You should see the same output as the one in the figure above.

### Step 5: Install the packages
Colab is a great research and education platform but it has some limitations. The major one for our purposes is that it allocates server to us just temporarily. Once you shutdown your noteboook and your server becomes idle for some time, then it may disallocate the previously assigned resources. What this means is that you may need to install Java, Spark and the other packages every time you want to run your notebook.

**Hence, it's a good idea to put the following codes in the beginning of all of your notebooks.** Note that, at the beginning of every line in the following codes, there's **!**. This is something special to Colab. By putting **!** in the beginning of a code, you can access the terminal of the Ubuntu server you're allocated to by Colab. Thus, you can install whatever you want to the current machine you're using.

#### Install Java and Apache Spark
First, you need to install Java and Apache Spark to the server that is allocated to you. The following code installs Apache Spark 2.4.0 and Java 8:

- !apt-get install openjdk-8-jdk-headless -qq > /dev/null
- !wget -q http://apache.osuosl.org/spark/spark-2.4.0/spark-2.4.0-bin-hadoop2.7.tgz
- !tar xf spark-2.4.0-bin-hadoop2.7.tgz

Second, you need to set the locations where Spark and Java are installed:

- import os
- os.environ["JAVA_HOME"] = "/usr/lib/jvm/java-8-openjdk-amd64"
- os.environ["SPARK_HOME"] = "/content/spark-2.4.0-bin-hadoop2.7"

#### Install Findspark and PySpark

Third, you need to install [Findspark](https://github.com/minrk/findspark) (a library that makes it easy for Python to find Spark) and PySpark using pip:

- !pip install -q findspark
- !pip install pyspark

#### Mount your Google Drive to Colaboratory

Lastly, you'll need to mount your Google Drive to Colaboratory so that you can access the files on your drive. This will enable you to read the data files you uploaded to your drive:

- from google.colab import drive
- drive.mount('/content/gdrive')

After you run the code above, Google will ask you an authorization code:

![authorization_code](Photos/authorization_code.png)

You should follow that link and authorize Google to access your drive:

![authorize_google](Photos/authorize_google.png)

After you authorize Google, a code will appear in the screen:

![copy_code](Photos/copy_code.png)

You should copy that code and paste it to the input box that appeared in your notebook on Colab:

![paste_notebook](Photos/paste_notebook.png)

Once you hit Enter, a message saying your drive is mounted will appear:

![drive_mounted](Photos/drive_mounted.png)

And that's all.
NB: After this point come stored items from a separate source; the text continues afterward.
-- ==== Sys2Proof/Laws/InvJobs.lean ====
section
/-!
SUPPORT. Each operation keeps the invariant: jobs, the intake, token queues and the picture codec.
-/
namespace Sys2Proof.Machine

/-! ## Machine/Jobs.lean -/

theorem countLookup_inv {d : List Byte} {s : State} (h_s : s.Inv) : (countLookup d s).Inv := by
  unfold countLookup
  try dsimp only
  repeat' (first | with_reducible (first | assumption | apply State.setQueue_inv | apply inv_ite) | intro _)

theorem manifestChecks_inv {t r : Nat} {d : Inflight} {m : Option Dims} {s : State} (h_s : s.Inv) :
    (manifestChecks t r d m s).Inv := by
  unfold manifestChecks
  dsimp only
  split
  · exact decide1_inv h_s
  · split
    · exact pair_inv ‹_› (readChecks_inv h_s)
    · have h := pair_inv ‹_› (readChecks_inv h_s)
      refine inv_ite (fun _ => decide1_inv h) (fun _ => ?_)
      split
      · exact decide1_inv h
      · exact spanCheck_inv h

theorem checkJob_inv {t r : Nat} {d : Inflight} {hdr : List Byte} {s : State} (h_s : s.Inv) : (checkJob t r d hdr
    s).Inv := by
  unfold checkJob
  try dsimp only
  repeat' (first
    | with_reducible (first
      | assumption | apply readChecks_inv_snd | apply readChecks_inv | apply decide1_inv | apply countLookup_inv
      | apply manifestChecks_inv | apply emitReads_inv | apply inv_ite)
    | intro _ | refine pair_inv ‹_› ?_ | refine opt_inv ‹_› ?_ | refine optp_inv ‹_› ?_ | split)

theorem jobDescriptor_inv {t r : Nat} {hdr : List Byte} {s : State} (h_s : s.Inv) : (jobDescriptor t r hdr s).Inv :=
    by
  unfold jobDescriptor
  try dsimp only
  repeat' (first
    | with_reducible (first
      | assumption | apply checkJob_inv | apply inv_ite)
    | intro _ | refine pair_inv ‹_› ?_ | refine opt_inv ‹_› ?_ | refine optp_inv ‹_› ?_ | split)

theorem execJob_inv {t : Fin 64} {r : Fin 8} {hdr : List Byte} {s : State} (h_s : s.Inv) : RInv (execJob t r hdr s) :=
  rinv_next (jobDescriptor_inv h_s)

theorem fencedDescriptor_inv {t r : Nat} {hdr : List Byte} {s : State} (h_s : s.Inv) : (fencedDescriptor t r hdr
    s).Inv := by
  unfold fencedDescriptor
  try dsimp only
  repeat' (first
    | with_reducible (first
      | assumption | apply checkJob_inv | apply inv_ite)
    | intro _ | refine pair_inv ‹_› ?_ | refine opt_inv ‹_› ?_ | refine optp_inv ‹_› ?_ | split)

theorem execFencedAdmit_inv {t : Fin 64} {r : Fin 8} {hdr : List Byte} {s : State} (h_s : s.Inv) :
    RInv (execFencedAdmit t r hdr s) := rinv_next (fencedDescriptor_inv h_s)

theorem placeOne_inv {l : List Nat} {s : State} (h_s : s.Inv) : PInv (placeOne l s) := by
  induction l generalizing s with
  | nil => exact h_s
  | cons id ids ih => exact pinv_ite (fun _ => ih (placeJob_inv h_s)) (fun _ => placeJob_inv h_s)

theorem placeRounds_inv {n : Nat} {s : State} (h_s : s.Inv) : (placeRounds n s).Inv := by
  induction n generalizing s with
  | zero => exact h_s
  | succ n ih =>
    unfold placeRounds
    split
    · exact ih (pair_inv ‹_› (placeOne_inv h_s))
    · exact pair_inv ‹_› (placeOne_inv h_s)

theorem placeAll_inv {s : State} (h_s : s.Inv) : (placeAll s).Inv := by
  unfold placeAll
  try dsimp only
  repeat' with_reducible (first | assumption | apply placeRounds_inv)

theorem execJobPlace_inv {s : State} (h_s : s.Inv) : RInv (execJobPlace s) := rinv_next (placeAll_inv h_s)

theorem starveTimeout_inv {j : Nat} {s : State} (h_s : s.Inv) : (starveTimeout j s).Inv := by
  unfold starveTimeout
  try dsimp only
  repeat' (first | with_reducible (first | assumption | apply State.modJob_inv | apply inv_ite) | intro _ | split)

theorem execStarveTimeout_inv {j : Nat} {s : State} (h_s : s.Inv) : RInv (execStarveTimeout j s) :=
  rinv_next (starveTimeout_inv h_s)

theorem sliceExpire_inv {k : Nat} {s : State} (h_s : s.Inv) : (sliceExpire k s).Inv := by
  unfold sliceExpire
  try dsimp only
  repeat' (first | with_reducible (first | assumption | apply chooseVictims_inv) | split)

theorem execSliceExpire_inv {j : Nat} {s : State} (h_s : s.Inv) : RInv (execSliceExpire j s) :=
  rinv_next (sliceExpire_inv h_s)

theorem spillStart_inv {id : Nat} {s : State} (h_s : s.Inv) : (spillStart id s).Inv := by
  unfold spillStart
  try dsimp only
  repeat' (first | with_reducible (first | assumption | apply State.modJob_inv | apply inv_ite) | intro _ | split)

theorem execSpillStart_inv {j : Nat} {s : State} (h_s : s.Inv) : RInv (execSpillStart j s) :=
  rinv_next (spillStart_inv h_s)

theorem spillComplete_inv {id : Nat} {s : State} (h_s : s.Inv) : (spillComplete id s).Inv := by
  unfold spillComplete
  try dsimp only
  repeat' (first
    | with_reducible (first
      | assumption | apply chargeJob_inv | apply tileFault_inv | apply State.setTile_inv | apply State.modJob_inv
      | apply forEach_inv | apply spillTile_inv | apply inv_ite)
    | intro _ | refine pair_inv ‹_› ?_ | refine opt_inv ‹_› ?_ | refine optp_inv ‹_› ?_ | split)

theorem execSpillComplete_inv {j : Nat} {s : State} (h_s : s.Inv) : RInv (execSpillComplete j s) :=
  rinv_next (spillComplete_inv h_s)

theorem restoreJob_inv {id : Nat} {s : State} (h_s : s.Inv) : (restoreJob id s).Inv := by
  unfold restoreJob
  try dsimp only
  repeat' (first
    | with_reducible (first
      | assumption | apply readRegions_inv_snd | apply readRegions_inv | apply State.setTile_inv
      | apply State.modJob_inv | apply forEach_inv | apply powerQuadrants_inv | apply inv_ite)
    | intro _ | refine pair_inv ‹_› ?_ | refine opt_inv ‹_› ?_ | refine optp_inv ‹_› ?_ | split)

theorem execJobRestore_inv {j : Nat} {s : State} (h_s : s.Inv) : RInv (execJobRestore j s) :=
  rinv_next (restoreJob_inv h_s)

theorem barTimeout_inv {i : Nat} {s : State} (h_s : s.Inv) : (barTimeout i s).Inv := by
  unfold barTimeout
  try dsimp only
  repeat' (first | with_reducible (first | assumption | apply fireJob_inv | apply inv_ite) | intro _ | split)

theorem execBarTimeout_inv {i : Fin 1024} {s : State} (h_s : s.Inv) : RInv (execBarTimeout i s) :=
  rinv_next (barTimeout_inv h_s)

theorem writeOutput_inv {j : Job} {off : Nat} {bs : List Byte} {s : State} (h_s : s.Inv) : (writeOutput j off bs
    s).Inv := by
  unfold writeOutput
  try dsimp only
  repeat' with_reducible (first | assumption | apply emitWrites_inv)

theorem outputCopy_inv {id : Nat} {s : State} (h_s : s.Inv) : (outputCopy id s).Inv := by
  unfold outputCopy
  try dsimp only
  repeat' (first
    | with_reducible (first
      | assumption | apply readRegions_inv_snd | apply readRegions_inv | apply writeOutput_inv
      | apply State.modJob_inv | apply inv_ite)
    | intro _ | refine pair_inv ‹_› ?_ | refine opt_inv ‹_› ?_ | refine optp_inv ‹_› ?_ | split)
You can start to run your own code.

As we said before, you should put all the code in the previous four code cells to the beginning of every notebook that you run on Google Colaboratory. When you run these codes in Colab, if they're installed already on the server you are given, then you'll get a warning that the packages are already installed. If the server is a freshly allocated one to you, then these codes will install all the relevant packages to the machine.